GOAL OF THE EXERCISE => Go through the records underneath and write each one out again exactly.

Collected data
▬▬▬
-- ==== Sys2Proof/Laws/Dispatch.lean ====
section
/-!
SUPPORT. What `exec` calls for each instruction.
-/

namespace Sys2Proof.Machine

set_option Elab.async false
▬▬▬
TASK RESULT =>
-- ==== Sys2Proof/Laws/Dispatch.lean ====
section
/-!
SUPPORT. What `exec` calls for each instruction.
-/

namespace Sys2Proof.Machine

set_option Elab.async false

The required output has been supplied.